The most glaring weakness of the opera is its libretto, which had been previously rejected by Saverio Mercadante (1796‑1870). Despite Donizetti’s own lack of conviction of the opera’s potential, he couldn’t refuse a commission from the prestigious Teatro San Carlo, Italy’s grand opera house in its then most prosperous city.

The opera recounts Alfred the Great’s conflict with the Danish invaders in the late ninth century. His wife, Queen Amalia, showed great valour and determination in the face of this challenge. In the first act, the king escapes from the Danes thanks to the help of the local pastor Guglielmo (William) and other shepherds. In the second act, he defeats the enemy but perfidious Atkins holds Queen Amalia and a shepherdess hostage, but they are rescued by Alfred’s general, Eduardo (Edward) and the opera ends happily.

Antonino Siragusa was the perfect choice for the title role, premiered two centuries ago by renowned baritenor Andrea Nozzari. Siragusa is a Rossini tenor who dazzles with his high notes, but unlike most, he has a robust, virile almost baritonal timbre in his middle register. He excelled in the opera’s most famous Act I aria “Non m’ingannai” with its martial Rossinian finale.

The revelation of the evening was soprano Gilda Fiume. Endowed with a sizeable but agile voice and a pleasant timbre, she thrilled with her Act I aria “Che potrei dirti, o caro.” The other characters mostly don’t feature in any arias, or at most just one, which are uniformly lacklustre.

The stage director chose to have the Danes and the English identified anachronistically with the present day Danish flag (a white cross on a red background) and the St George’s cross (a red cross on a white background) respectively. The Danes were not Christianized at the time and the English acquired the St George’s cross from the Genovese a while later.

Costumes in this production alternated between the present day and those of the epoch, for no clear reason other than cost savings.
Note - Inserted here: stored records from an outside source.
-- ==== Sys2Proof/Machine/Operands.lean ====
section
/-! DEFINITION. Operand forms: which registers an instruction reads and writes, how each operand form reads, and how results
are written (spec/17_encoding.md R276, spec/19_ref_compute.md R316, spec/02_numbers.md R23, R32, R33, spec/06_group.md R92 to R94, R100). -/

namespace Sys2Proof.Machine

/-! ### Tags (R32) -/

/-- The tag of a type. -/
def tagOf : Ty → BitVec 4
  | .none => 0 | .i32 => 1 | .n32 => 2 | .f32 => 3 | .bf16 => 4 | .f16 => 5 | .i16 => 6 | .n16 => 7 | .i8 => 8 | .n8 => 9
  | .sx2 => 10 | .sx4 => 11 | .sx7 => 12 | .i64 => 13 | .n64 => 14 | .rsv => 15

def tagN32 : BitVec 4 := 2
def tagRaw : BitVec 4 := 0

/-! ### Registers of a group -/

/-- A vector register as a group finds it at its start (R81). -/
def VReg.zero : VReg := { lanes := List.replicate 64 0, tag := 0, full := true }

def SReg.zero : SReg := { val := 0, full := true }

def vreg (g : Group) (n : Nat) : VReg := g.vregs.getD n VReg.zero
def sreg (g : Group) (n : Nat) : SReg := g.sregs.getD n SReg.zero
def setV (g : Group) (n : Nat) (r : VReg) : Group := { g with vregs := g.vregs.set n r }
def setS (g : Group) (n : Nat) (r : SReg) : Group := { g with sregs := g.sregs.set n r }

/-- Lane `i` of a vector register. -/
def laneOf (r : VReg) (i : Nat) : W32 := r.lanes.getD i 0

/-- The lanes 0 to 63 that `fn` gives. -/
def lanesOf (fn : Nat → W32) : List W32 := (List.range 64).map fn

/-- A register name that an operand stands for. -/
inductive Reg where
  | v (n : Nat) | s (n : Nat)
deriving DecidableEq, Repr

/-- The `n` registers from a selector's register upward; a scalar register is one whatever `n` (R23, R316). -/
def regsFrom (n : Nat) : Sel → List Reg
  | .v k => (List.range n).map (fun i => .v (k.val + i))
  | .s k => [.s k.val]
  | _ => []

def Reg.full (g : Group) : Reg → Bool
  | .v n => (vreg g n).full
  | .s n => (sreg g n).full

/-- The register lies in the group's budget (R18). -/
def Reg.inBudget (g : Group) : Reg → Bool
  | .v n => decide (n < g.v)
  | .s n => decide (n < g.s)

/-- The register is protected by counts P and Q (R112). -/
def Reg.protectedBy (p q : Nat) : Reg → Bool
  | .v n => decide (n < p)
  | .s n => decide (n < q)

def Reg.tagIs (g : Group) (t : BitVec 4) : Reg → Bool
  | .v n => (vreg g n).tag == t
  | .s _ => true

/-- SetEmpty (R296). -/
def setEmpty (g : Group) : Reg → Group
  | .v n => setV g n { vreg g n with full := false }
  | .s n => setS g n { sreg g n with full := false }

/-- Marks a register full with its bits as they stand (R102). -/
def markFull (g : Group) : Reg → Group
  | .v n => setV g n { vreg g n with full := true }
  | .s n => setS g n { sreg g n with full := true }

/-- Tag(reg, t) (R296). -/
def setTag (t : BitVec 4) (g : Group) : Reg → Group
  | .v n => setV g n { vreg g n with tag := t }
  | .s _ => g

/-! ### Predicates and lane masks (R92, R93, R39) -/

/-- A predicate: p0 reads as all ones (R93). -/
def predOf (g : Group) (n : Nat) : Mask := if n == 0 then BitVec.allOnes 64 else g.preds.getD (n - 1) 0

/-- A predicate written; p0 discards the write (R93). -/
def setPred (g : Group) (n : Nat) (x : Mask) : Group :=
  if n == 0 then g else { g with preds := g.preds.set (n - 1) x }

/-- Writing a predicate destination selector. -/
def writePred (g : Group) (d : Sel) (x : Mask) : Group :=
  match d with
  | .p n => setPred g n.val x
  | _ => g

/-- The W bits of a predicate, an FL set or EM. -/
def maskRead (g : Group) (em : Mask) : Sel → Mask
  | .p n => predOf g n.val
  | .fl n => g.fl.getD n.val 0
  | .em => em
  | _ => 0

/-- The guard's bit in every lane. -/
def guardMask (g : Group) (f : Fields) : Mask :=
  if f.pn then ~~~(predOf g f.pred.val) else predOf g f.pred.val

/-- The lanes for which Active(lane) holds (R296). -/
def activeMask (g : Group) (em : Mask) (f : Fields) : Mask := em &&& guardMask g f

/-- SGuard() (R296). -/
def sGuard (g : Group) (em : Mask) (f : Fields) : Bool :=
  (f.pred == 0 && !f.pn) || ((guardMask g f).getLsbD 0 && em != 0)

/-! ### Reading operands (R276, R316) -/

/-- A scalar operand of 64 bits. -/
def readS (g : Group) (f : Fields) : Sel → W64
  | .s n => (sreg g n.val).val
  | .imm => f.imm.signExtend 64
  | .immLo => BitVec.ofNat 64 (bits f.imm.toNat 15 0)
  | .immHi => BitVec.ofNat 64 (bits f.imm.toNat 31 16)
  | _ => 0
In lieu of sets, the audience were shown copious war videos, from World War I to present day Gaza. As Alfred the Great was a scholarly king, books were a recurring theme, with the English cherishing them and the Danes burning them.

The problem with Alfredo il Grande’s libretto is its lack of dramatic tension. We just have a good king and a loyal wife. Atkins, the Danish enemy, is obviously the evil character, scheming and without honour, but his character doesn’t develop, nor do those of the king and queen. Transformation is the main driving force of romantic opera, though here it’s nowhere to be found. No wonder the opera was only performed once – at its premiere!

The reason for mounting this particular 1823 work is undoubtedly its bicentennial. But is reviving an obvious dud justifiable? The simple answer is no, and it would not be possible in any place other than the Bergamo Festival. Firstly, this is Donizetti’s birthplace and this is where his ardent fans from around the world assemble. Secondly, it is instructive to hear the bel canto composer’s early works to understand his development. In short, this opera was no great revelation and there are at least a dozen other unfamiliar works that are at least as good as the master’s established operas that merit discovery more than Alfredo il Grande.

Works such Fausta (1832), Parisina (1833), Gemma di Vergy (1834), Belisario (1836), Les Martyrs (1840), Linda di Chamounix (1842), Maria di Rohan (1843), Dom Sébastien (1843) and Caterina Cornaro (1844), come to mind. However, most of these would involve finding an electrifying charismatic soprano and a wealthy sponsor. Indeed, some of these operas were revived in the last decades of the twentieth century with luminaries such as Leyla Gencer, Montserrat Caballé and Mariana Nicolescu.

Despite the relative weakness of the work, the production was a useful exercise. Also worthwhile was its inclusion of bel canto virtuosi tenor Antonino Siragusa and soprano Gilda Fiume. With their participation, the public enjoyed some delightful Donizetti singing of the highest calibre. So, I would say “mission accomplished”!